Given data:
##########

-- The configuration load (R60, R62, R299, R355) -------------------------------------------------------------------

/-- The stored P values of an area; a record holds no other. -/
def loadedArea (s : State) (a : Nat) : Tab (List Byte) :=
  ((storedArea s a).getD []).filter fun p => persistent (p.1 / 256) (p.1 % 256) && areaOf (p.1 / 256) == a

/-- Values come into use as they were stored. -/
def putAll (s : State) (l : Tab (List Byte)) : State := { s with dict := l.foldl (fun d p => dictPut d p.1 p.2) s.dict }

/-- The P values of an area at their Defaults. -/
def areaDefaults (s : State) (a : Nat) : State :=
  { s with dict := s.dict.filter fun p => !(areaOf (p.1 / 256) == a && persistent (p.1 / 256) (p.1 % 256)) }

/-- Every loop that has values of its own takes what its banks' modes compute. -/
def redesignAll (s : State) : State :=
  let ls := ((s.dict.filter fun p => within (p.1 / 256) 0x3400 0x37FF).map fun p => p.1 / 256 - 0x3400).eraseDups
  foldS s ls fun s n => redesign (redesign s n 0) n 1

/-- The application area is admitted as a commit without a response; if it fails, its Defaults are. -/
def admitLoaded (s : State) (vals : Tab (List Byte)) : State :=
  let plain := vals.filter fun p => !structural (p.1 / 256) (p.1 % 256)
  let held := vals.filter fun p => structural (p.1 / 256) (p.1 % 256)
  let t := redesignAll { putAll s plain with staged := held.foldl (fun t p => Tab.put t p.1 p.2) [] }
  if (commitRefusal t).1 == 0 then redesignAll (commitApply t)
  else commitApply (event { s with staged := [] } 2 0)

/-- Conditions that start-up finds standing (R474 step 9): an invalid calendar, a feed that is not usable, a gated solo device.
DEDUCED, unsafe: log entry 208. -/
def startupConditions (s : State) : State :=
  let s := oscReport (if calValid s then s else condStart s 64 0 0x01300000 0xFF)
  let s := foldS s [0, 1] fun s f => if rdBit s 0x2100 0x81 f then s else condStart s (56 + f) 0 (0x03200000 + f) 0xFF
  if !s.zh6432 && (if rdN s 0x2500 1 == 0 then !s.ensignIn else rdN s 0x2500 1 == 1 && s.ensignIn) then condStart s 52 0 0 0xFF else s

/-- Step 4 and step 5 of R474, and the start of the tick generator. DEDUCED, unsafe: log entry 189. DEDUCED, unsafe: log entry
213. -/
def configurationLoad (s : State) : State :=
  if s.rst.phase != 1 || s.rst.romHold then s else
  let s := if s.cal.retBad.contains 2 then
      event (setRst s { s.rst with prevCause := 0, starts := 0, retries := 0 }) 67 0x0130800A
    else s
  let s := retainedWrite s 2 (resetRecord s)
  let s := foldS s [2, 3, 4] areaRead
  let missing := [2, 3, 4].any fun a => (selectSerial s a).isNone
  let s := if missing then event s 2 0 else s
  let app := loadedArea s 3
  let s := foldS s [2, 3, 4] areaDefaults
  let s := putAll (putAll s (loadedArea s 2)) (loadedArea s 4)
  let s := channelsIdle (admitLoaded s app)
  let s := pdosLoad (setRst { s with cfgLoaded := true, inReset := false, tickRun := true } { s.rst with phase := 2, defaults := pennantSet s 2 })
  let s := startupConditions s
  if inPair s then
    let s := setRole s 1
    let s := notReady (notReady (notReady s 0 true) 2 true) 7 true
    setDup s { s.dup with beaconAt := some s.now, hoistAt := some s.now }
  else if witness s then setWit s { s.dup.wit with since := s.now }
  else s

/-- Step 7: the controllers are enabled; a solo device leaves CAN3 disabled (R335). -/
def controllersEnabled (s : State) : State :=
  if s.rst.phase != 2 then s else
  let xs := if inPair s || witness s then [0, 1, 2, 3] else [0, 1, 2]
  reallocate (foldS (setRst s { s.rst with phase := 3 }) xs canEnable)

##########

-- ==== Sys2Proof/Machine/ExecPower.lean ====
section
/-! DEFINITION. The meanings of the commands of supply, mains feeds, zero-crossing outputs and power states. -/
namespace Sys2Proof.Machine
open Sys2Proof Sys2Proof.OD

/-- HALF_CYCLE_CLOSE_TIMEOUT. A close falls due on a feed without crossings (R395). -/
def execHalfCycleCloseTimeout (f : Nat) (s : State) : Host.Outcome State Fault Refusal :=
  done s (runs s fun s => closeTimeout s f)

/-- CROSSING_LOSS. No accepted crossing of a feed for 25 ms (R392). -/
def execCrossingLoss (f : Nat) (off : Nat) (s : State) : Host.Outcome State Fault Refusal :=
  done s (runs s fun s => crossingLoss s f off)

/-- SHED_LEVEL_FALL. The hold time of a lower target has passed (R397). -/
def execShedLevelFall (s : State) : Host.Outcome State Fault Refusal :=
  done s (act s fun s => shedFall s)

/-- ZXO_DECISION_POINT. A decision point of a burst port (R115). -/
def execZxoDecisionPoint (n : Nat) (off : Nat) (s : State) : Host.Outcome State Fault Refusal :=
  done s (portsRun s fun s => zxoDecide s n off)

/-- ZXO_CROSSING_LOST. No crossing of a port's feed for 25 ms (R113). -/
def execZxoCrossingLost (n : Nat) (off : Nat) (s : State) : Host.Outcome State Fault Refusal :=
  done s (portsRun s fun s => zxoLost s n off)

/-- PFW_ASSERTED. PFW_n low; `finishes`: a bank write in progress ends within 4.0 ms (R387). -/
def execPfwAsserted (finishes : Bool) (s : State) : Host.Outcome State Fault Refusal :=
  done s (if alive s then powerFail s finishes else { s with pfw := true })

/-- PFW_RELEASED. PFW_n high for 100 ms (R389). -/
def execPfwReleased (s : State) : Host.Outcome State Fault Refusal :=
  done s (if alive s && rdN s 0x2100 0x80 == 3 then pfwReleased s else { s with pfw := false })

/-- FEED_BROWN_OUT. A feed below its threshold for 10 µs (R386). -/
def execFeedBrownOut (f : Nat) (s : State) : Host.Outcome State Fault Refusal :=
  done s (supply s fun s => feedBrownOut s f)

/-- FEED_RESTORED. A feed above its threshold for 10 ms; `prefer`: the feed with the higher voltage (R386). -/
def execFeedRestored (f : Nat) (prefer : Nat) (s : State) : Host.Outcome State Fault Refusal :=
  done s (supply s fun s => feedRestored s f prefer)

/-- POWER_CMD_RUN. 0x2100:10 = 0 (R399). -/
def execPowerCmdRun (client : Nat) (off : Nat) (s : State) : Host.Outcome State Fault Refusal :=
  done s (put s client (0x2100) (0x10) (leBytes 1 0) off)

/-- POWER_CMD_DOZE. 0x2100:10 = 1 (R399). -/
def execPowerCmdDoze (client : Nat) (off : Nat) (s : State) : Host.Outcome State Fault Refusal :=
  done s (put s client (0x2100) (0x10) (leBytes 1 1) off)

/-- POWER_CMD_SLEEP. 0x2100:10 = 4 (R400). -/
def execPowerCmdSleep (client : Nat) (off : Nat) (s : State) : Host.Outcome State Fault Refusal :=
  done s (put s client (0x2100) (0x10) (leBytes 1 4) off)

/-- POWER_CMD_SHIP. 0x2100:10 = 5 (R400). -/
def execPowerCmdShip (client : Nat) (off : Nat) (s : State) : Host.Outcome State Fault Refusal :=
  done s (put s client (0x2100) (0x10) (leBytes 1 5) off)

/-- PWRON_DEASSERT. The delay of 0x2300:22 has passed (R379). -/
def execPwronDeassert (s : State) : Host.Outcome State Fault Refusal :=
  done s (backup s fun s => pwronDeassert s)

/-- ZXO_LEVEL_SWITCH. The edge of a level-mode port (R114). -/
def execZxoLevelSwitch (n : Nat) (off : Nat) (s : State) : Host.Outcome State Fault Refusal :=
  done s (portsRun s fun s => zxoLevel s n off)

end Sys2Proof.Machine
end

##########

Work item: Tally the lines in the records that hold the word "alive", and state only the resulting number.

Exercise result: 2